Everything in the data below is left aside except the lines from the one containing "have hsome : f.alternate" through the one containing "pin the manual"; repeat those exactly.
Start of RECORDS PROVIDED
/-- A primary out of field at list building (R44, R48). -/
theorem State.building_seekOutOfField {i : Fin 3} {k : Fiducial} (hk : s.fiducial c i = some k)
    (hfirst : r.fids.get i = f.firstEntry (i, k)) : (s.building c f ls sk r u).seekOutOfField c i
      = s.building c f (ls ++ (f.second (i, k)).toList) sk
          { r with fids := r.fids.set i (f.lastEntry (i, k)) } u := by
  have hk' : (s.building c f ls sk r u).fiducial c i = some k := (State.building_fiducial i).trans hk
  rw [State.seekOutOfField, State.building_fidEntry]
  cases hhead : f.headOf (f.primary (i, k)) with
  | some p =>
    have hpending : r.fids.get i = ⟨.primary, .pending⟩ := by
      rw [hfirst, StationConfig.firstEntry, hhead]
    have hentry : f.lastEntry (i, k) = r.fids.get i := by
      rw [StationConfig.lastEntry, hhead, hpending]
    have hsecond : f.second (i, k) = none := if_neg (by rw [hhead]; exact Option.some_ne_none p)
    rw [if_neg (by rw [hpending]; decide), hentry, Triple.set_get_self, hsecond, Option.toList_none,
      List.append_nil]
  | none =>
    have hlost : r.fids.get i = ⟨.primary, .outOfField⟩ := by
      rw [hfirst, StationConfig.firstEntry, hhead]
    have hsearched : ((s.building c f ls sk r u).fidEntry c i).searched = .primary := by
      rw [State.building_fidEntry, hlost]
    have hsecond : f.second (i, k) = f.alternate (i, k) := if_pos hhead
    rw [if_pos hlost, hsecond]
    cases halternate : k.alternate with
    | none =>
      have hnone : f.alternate (i, k) = none := by rw [StationConfig.alternate, halternate]; rfl
      have hentry : f.lastEntry (i, k) = ⟨.primary, .outOfField⟩ := by
        rw [StationConfig.lastEntry, hhead, hnone]
      rw [State.resolveFiducial_recorded hk' (.inr (.inr halternate)), hsearched, State.building_setFid,
        hnone, hentry, Option.toList_none, List.append_nil]
    | some a =>
      have hsome : f.alternate (i, k) = some (f.place (.fiducial i) a.1 a.2 k.radius) := by
        rw [StationConfig.alternate, halternate]
        rfl
      rw [State.resolveFiducial_sought hk' rfl hsearched halternate, State.seekAlternate,
        State.building_locateAt hconfig, hsome, Option.toList_some,
        State.building_headFor hconfig, State.building_setFid, State.building_setFid]
      cases hsecondHead : f.headOf (f.place (.fiducial i) a.1 a.2 k.radius) with
      | none =>
        have hentry : f.lastEntry (i, k) = ⟨.alternate, .outOfField⟩ := by
          rw [StationConfig.lastEntry, hhead, hsome]
          exact if_pos hsecondHead
        rw [hentry]
        exact State.building_none hsecondHead
      | some p =>
        have hentry : f.lastEntry (i, k) = ⟨.alternate, .pending⟩ := by
          rw [StationConfig.lastEntry, hhead, hsome]
          exact if_neg (by rw [hsecondHead]; exact Option.some_ne_none p)
        rw [hentry]
        exact State.building_listLocate hsecondHead

end Building

section Passes

variable {s : State} {c : CtxId} {f : StationConfig} {f1 f2 f3 : Fiducial} (hconfig : s.flow.config = some f)
  (hk0 : s.fiducial c 0 = some f1) (hk1 : s.fiducial c 1 = some f2) (hk2 : s.fiducial c 2 = some f3)

include hconfig hk0 hk1 hk2
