-- ==== Sys2Proof/Machine/State.lean ====
section
/-! DEFINITION. State as plain data: every register, ring index, table, queue, buffer, counter, mode and pin the manual
gives the block, the queue of waiting commands, and `State.reset`. A default written at a field is its reset value. -/

namespace Sys2Proof.Machine

/-- Why a run stops with a fault. No meaning of this model ends in one: the manual gives every row an effect, and where
it describes a broken duty it says what the block does. -/
inductive Fault where
  /-- Raised by nobody; kept so that the outcome type has a closed reason type. Safe. -/
  | none
deriving DecidableEq, Repr

/-- Why a command is refused. -/
inductive Refusal where
  /-- Raised by an arm of `exec` whose row has no meaning yet. Safe: the model stops. -/
  | notModelled (mnemonic : String)
deriving DecidableEq, Repr

/-! ### Tables: sparse data by key, keys strictly rising -/

/-- A table of entries by number; an unlisted number holds no entry. -/
abbrev Tbl (α : Type) := List (Nat × α)

/-! ### Completions and mailboxes (R72 to R102) -/

/-- A completion before it is given its ring slot, PHASE and SQ_HEAD (R97). `flags` is CPFLAGS without PHASE;
`noIrq` is the command's NO_IRQ flag (R89). -/
structure Cpl where
  tag      : Nat
  handle   : Handle
  status   : Nat
  opcode   : Nat
  kind     : Nat
  flags    : Nat
  fieldOff : Nat
  res0     : Nat
  res1     : Nat
  noIrq    : Bool
  /-- Order of production, and its tick (R86, R467). -/
  seq      : Nat
  at_      : Tick
deriving DecidableEq, Repr

/-- What a command needs to write its later completions (R97, R98). -/
structure Ticket where
  src    : Src
  tag    : Nat
  opcode : Nat
  handle : Handle
  noIrq  : Bool
deriving DecidableEq, Repr

/-- One mailbox page and the block's side of its rings (R72 to R86, R115). -/
structure Mailbox where
  sqBaseLo : Word := 0
  sqBaseHi : Word := 0
  sqSize   : Word := 0
  sqTail   : Word := 0
  cqBaseLo : Word := 0
  cqBaseHi : Word := 0
  cqSize   : Word := 0
  cqHead   : Word := 0
  enable   : Bool := false
  error    : Bool := false
  errCode  : Nat := 0
  irq      : Word := 0
  msiLo    : Word := 0
  msiHi    : Word := 0
  msiData  : Word := 0
  /-- SQ_HEAD: the next submission entry the block will take. -/
  sqHead   : Nat := 0
  /-- Ring settings latched at ENABLE (R75). -/
  sqBase   : Nat := 0
  sqLog    : Nat := 0
  cqBase   : Nat := 0
  cqLog    : Nat := 0
  /-- Completion ring: next slot, and the PHASE of the pass (R81). -/
  cqTail   : Nat := 0
  phase    : Bool := true
  /-- Completions written and not yet returned (R83), and for each of them, oldest first, its order of production and
  the token stream whose PROGRESS it is, or 0 (R214). -/
  used     : Nat := 0
  outQ     : List (Nat × Handle) := []
  /-- Credits reserved for FINAL completions (R83). -/
  reserved : Nat := 0
  /-- Entries read ahead and not yet taken, by ring index, and the next index to read (R79). -/
  ahead    : Tbl Bytes := []
  readNext : Nat := 0
  /-- Doorbells not yet passed by SQ_HEAD: the tail written and its arrival tick (R87). -/
  bells    : List (Nat × Tick) := []
  /-- Completions produced while disabled or in ERROR (R86). -/
  held     : List Cpl := []
  /-- How often ENABLE has latched rings: tells writes to an old ring from those to the new one (R86). -/
  epoch    : Nat := 0
  /-- Commands taken whose last completion is not yet written (R91). -/
  live     : Nat := 0
  /-- A management command's ONLY is being produced over several rows (R111). -/
  busy     : Bool := false
  /-- Commands of a terrace mailbox whose ONLY comes in a later row, in the order of taking, each with the completions that
  wait behind it (R102). -/
  openOnly : List (Ticket × List Cpl) := []
  /-- Unannounced completions and the tick the first of them was written (R115). -/
  unann    : Nat := 0
  firstAt  : Tick := 0
  /-- Shadows of MB_SQ_TAIL (each write with its arrival, oldest first) and MB_CQ_HEAD kept while asleep (R88, R496). -/
  shTail   : List (Word × Tick) := []
  shHead   : Option Word := none
deriving DecidableEq, Repr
End of RECORDS PROVIDED
• _REPLY TO THE EXERCISE_
      have hsome : f.alternate (i, k) = some (f.place (.fiducial i) a.1 a.2 k.radius) := by
        rw [StationConfig.alternate, halternate]
        rfl
      rw [State.resolveFiducial_sought hk' rfl hsearched halternate, State.seekAlternate,
        State.building_locateAt hconfig, hsome, Option.toList_some,
        State.building_headFor hconfig, State.building_setFid, State.building_setFid]
      cases hsecondHead : f.headOf (f.place (.fiducial i) a.1 a.2 k.radius) with
      | none =>
        have hentry : f.lastEntry (i, k) = ⟨.alternate, .outOfField⟩ := by
          rw [StationConfig.lastEntry, hhead, hsome]
          exact if_pos hsecondHead
        rw [hentry]
        exact State.building_none hsecondHead
      | some p =>
        have hentry : f.lastEntry (i, k) = ⟨.alternate, .pending⟩ := by
          rw [StationConfig.lastEntry, hhead, hsome]
          exact if_neg (by rw [hsecondHead]; exact Option.some_ne_none p)
        rw [hentry]
        exact State.building_listLocate hsecondHead

end Building

section Passes

variable {s : State} {c : CtxId} {f : StationConfig} {f1 f2 f3 : Fiducial} (hconfig : s.flow.config = some f)
  (hk0 : s.fiducial c 0 = some f1) (hk1 : s.fiducial c 1 = some f2) (hk2 : s.fiducial c 2 = some f3)

include hconfig hk0 hk1 hk2
-- ==== Sys2Proof/Machine/State.lean ====
section
/-! DEFINITION. State as plain data: every register, ring index, table, queue, buffer, counter, mode and pin the manual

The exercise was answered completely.